WHAT NEEDS TO BE DONE
In the records below, find the line with "-- ==== Sys2Proof/Machine/Step.lean" and the line with "spells one. -/"; return exactly those lines and every line between them.

Saved entries
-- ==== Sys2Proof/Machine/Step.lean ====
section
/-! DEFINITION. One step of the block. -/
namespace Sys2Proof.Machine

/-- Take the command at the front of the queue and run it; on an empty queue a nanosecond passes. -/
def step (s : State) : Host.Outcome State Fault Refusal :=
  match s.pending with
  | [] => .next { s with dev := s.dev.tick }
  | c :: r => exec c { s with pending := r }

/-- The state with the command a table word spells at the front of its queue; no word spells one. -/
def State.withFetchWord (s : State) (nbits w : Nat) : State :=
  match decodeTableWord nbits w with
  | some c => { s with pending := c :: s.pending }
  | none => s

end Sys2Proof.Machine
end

...

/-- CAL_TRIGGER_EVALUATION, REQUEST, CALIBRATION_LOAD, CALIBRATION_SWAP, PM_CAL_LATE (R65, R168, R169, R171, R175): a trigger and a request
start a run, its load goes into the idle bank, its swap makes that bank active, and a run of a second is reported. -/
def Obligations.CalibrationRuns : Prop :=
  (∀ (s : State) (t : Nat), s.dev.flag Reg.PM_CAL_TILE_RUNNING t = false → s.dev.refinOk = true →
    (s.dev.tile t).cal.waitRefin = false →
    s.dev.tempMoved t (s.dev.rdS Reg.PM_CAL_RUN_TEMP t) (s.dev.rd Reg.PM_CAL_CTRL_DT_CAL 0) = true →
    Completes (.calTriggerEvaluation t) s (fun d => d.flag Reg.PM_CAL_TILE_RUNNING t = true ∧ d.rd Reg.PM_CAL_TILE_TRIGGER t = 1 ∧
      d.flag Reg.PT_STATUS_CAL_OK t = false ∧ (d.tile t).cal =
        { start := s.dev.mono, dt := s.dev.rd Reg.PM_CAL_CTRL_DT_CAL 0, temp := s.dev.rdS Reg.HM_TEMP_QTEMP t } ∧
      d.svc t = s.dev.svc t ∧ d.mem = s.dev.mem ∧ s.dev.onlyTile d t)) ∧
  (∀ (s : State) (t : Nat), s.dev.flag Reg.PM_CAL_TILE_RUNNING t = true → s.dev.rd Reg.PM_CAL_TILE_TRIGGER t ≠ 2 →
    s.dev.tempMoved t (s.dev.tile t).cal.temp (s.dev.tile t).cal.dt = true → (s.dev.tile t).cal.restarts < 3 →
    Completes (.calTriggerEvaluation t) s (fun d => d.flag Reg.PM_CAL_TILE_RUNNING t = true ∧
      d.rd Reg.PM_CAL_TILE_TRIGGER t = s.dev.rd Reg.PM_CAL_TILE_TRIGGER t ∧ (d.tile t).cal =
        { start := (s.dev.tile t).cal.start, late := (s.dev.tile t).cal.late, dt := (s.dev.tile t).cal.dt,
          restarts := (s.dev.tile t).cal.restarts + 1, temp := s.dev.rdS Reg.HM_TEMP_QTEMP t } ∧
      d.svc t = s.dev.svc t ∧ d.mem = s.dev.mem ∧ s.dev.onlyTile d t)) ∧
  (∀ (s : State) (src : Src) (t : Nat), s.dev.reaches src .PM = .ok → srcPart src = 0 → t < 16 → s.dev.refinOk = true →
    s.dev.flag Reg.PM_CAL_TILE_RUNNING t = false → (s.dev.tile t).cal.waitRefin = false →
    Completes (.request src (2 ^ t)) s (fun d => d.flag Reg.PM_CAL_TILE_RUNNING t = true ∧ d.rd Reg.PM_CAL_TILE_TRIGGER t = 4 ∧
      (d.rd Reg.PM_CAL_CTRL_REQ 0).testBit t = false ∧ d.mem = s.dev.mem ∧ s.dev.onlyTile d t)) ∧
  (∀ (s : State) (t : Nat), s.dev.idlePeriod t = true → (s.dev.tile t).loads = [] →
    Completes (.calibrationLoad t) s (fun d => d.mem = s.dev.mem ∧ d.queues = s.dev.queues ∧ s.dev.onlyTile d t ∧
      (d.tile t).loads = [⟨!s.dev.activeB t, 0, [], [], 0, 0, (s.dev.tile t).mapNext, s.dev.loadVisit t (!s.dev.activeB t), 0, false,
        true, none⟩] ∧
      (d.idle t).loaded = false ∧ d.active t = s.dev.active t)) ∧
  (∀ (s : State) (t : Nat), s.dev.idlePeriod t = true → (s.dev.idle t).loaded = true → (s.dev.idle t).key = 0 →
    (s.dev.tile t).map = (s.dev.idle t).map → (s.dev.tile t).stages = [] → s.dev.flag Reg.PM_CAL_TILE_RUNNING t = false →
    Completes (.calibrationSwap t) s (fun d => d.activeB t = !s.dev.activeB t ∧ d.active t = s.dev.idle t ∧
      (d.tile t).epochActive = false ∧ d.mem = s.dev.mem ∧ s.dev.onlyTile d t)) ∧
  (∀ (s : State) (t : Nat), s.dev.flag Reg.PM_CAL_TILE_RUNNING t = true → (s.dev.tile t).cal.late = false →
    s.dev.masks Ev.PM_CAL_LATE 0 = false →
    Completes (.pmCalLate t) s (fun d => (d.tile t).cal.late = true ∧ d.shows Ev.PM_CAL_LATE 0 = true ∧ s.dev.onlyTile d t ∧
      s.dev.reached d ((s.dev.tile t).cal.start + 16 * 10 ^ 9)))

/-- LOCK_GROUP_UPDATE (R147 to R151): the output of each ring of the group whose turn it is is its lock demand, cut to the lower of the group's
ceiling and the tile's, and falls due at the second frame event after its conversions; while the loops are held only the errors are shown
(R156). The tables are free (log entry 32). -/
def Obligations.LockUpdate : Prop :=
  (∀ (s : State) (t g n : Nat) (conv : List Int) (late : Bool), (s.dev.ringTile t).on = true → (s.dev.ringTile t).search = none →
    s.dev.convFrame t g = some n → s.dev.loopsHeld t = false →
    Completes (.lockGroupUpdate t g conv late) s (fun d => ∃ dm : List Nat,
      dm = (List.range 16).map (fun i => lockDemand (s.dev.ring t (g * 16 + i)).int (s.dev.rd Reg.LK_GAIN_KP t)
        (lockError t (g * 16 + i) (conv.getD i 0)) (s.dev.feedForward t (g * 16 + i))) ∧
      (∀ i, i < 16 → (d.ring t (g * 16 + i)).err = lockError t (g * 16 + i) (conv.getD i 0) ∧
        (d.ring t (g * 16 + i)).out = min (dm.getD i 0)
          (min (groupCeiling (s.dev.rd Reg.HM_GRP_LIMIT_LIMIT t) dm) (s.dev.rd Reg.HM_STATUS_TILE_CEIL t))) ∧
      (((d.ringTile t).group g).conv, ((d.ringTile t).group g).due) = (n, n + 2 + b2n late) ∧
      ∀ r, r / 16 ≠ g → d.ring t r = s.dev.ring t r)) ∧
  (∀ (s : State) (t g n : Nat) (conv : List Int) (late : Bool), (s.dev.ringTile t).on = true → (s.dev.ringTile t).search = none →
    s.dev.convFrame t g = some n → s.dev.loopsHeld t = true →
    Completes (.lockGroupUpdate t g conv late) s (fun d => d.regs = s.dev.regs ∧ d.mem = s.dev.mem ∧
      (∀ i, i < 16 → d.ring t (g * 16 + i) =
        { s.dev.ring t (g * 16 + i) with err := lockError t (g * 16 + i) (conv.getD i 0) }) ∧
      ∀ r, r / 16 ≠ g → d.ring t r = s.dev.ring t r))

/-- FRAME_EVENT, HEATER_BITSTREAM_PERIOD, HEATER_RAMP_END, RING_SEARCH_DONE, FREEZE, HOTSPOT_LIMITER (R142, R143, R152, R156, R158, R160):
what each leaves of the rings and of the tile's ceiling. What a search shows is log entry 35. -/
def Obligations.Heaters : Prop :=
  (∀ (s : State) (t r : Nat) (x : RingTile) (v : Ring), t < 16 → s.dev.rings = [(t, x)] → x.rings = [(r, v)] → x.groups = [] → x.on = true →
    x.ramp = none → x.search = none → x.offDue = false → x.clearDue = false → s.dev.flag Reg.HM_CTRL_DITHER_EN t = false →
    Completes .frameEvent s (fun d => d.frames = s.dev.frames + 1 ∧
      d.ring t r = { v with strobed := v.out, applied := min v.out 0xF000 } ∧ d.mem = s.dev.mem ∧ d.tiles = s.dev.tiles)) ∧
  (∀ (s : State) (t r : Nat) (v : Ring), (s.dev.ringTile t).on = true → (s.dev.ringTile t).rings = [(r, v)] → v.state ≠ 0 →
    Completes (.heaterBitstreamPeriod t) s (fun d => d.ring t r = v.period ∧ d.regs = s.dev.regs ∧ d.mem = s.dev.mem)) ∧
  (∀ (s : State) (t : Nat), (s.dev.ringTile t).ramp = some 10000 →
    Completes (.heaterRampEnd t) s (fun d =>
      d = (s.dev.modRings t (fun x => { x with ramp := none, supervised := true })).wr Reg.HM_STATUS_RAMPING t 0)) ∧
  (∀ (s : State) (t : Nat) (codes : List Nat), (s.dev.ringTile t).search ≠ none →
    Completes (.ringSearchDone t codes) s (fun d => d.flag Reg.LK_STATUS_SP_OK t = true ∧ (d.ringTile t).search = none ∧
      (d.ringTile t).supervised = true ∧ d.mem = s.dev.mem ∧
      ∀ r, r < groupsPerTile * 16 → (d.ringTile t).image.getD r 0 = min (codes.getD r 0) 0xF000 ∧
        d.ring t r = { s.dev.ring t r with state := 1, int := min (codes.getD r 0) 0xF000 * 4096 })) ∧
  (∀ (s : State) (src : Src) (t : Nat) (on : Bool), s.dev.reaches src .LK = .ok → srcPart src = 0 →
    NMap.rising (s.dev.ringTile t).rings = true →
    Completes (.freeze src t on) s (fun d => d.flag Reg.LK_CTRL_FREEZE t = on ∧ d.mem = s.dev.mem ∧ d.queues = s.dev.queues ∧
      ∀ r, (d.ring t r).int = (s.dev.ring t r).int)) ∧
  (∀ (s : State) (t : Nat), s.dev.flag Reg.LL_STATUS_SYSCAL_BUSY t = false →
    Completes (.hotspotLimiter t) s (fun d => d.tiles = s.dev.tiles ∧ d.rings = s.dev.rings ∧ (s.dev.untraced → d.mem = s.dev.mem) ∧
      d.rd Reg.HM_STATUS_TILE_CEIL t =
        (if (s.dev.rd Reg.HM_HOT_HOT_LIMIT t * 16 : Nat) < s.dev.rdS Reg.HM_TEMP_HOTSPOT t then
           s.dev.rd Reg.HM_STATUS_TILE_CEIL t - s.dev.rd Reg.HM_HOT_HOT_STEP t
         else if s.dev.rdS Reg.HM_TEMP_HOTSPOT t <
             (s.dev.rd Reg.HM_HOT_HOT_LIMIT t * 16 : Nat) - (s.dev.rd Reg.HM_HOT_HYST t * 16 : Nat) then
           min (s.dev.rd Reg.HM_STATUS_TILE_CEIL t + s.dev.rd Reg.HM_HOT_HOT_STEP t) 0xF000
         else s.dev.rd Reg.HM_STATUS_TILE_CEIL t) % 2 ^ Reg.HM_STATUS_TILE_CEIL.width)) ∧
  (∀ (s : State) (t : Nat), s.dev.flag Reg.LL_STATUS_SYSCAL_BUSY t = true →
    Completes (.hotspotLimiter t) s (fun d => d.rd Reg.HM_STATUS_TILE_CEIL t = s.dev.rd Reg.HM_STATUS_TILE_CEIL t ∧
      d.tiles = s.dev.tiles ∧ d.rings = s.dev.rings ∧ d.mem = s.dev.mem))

TASK OUTPUT
-- ==== Sys2Proof/Machine/Step.lean ====
section
/-! DEFINITION. One step of the block. -/
namespace Sys2Proof.Machine

/-- Take the command at the front of the queue and run it; on an empty queue a nanosecond passes. -/
def step (s : State) : Host.Outcome State Fault Refusal :=
  match s.pending with
  | [] => .next { s with dev := s.dev.tick }
  | c :: r => exec c { s with pending := r }

/-- The state with the command a table word spells at the front of its queue; no word spells one. -/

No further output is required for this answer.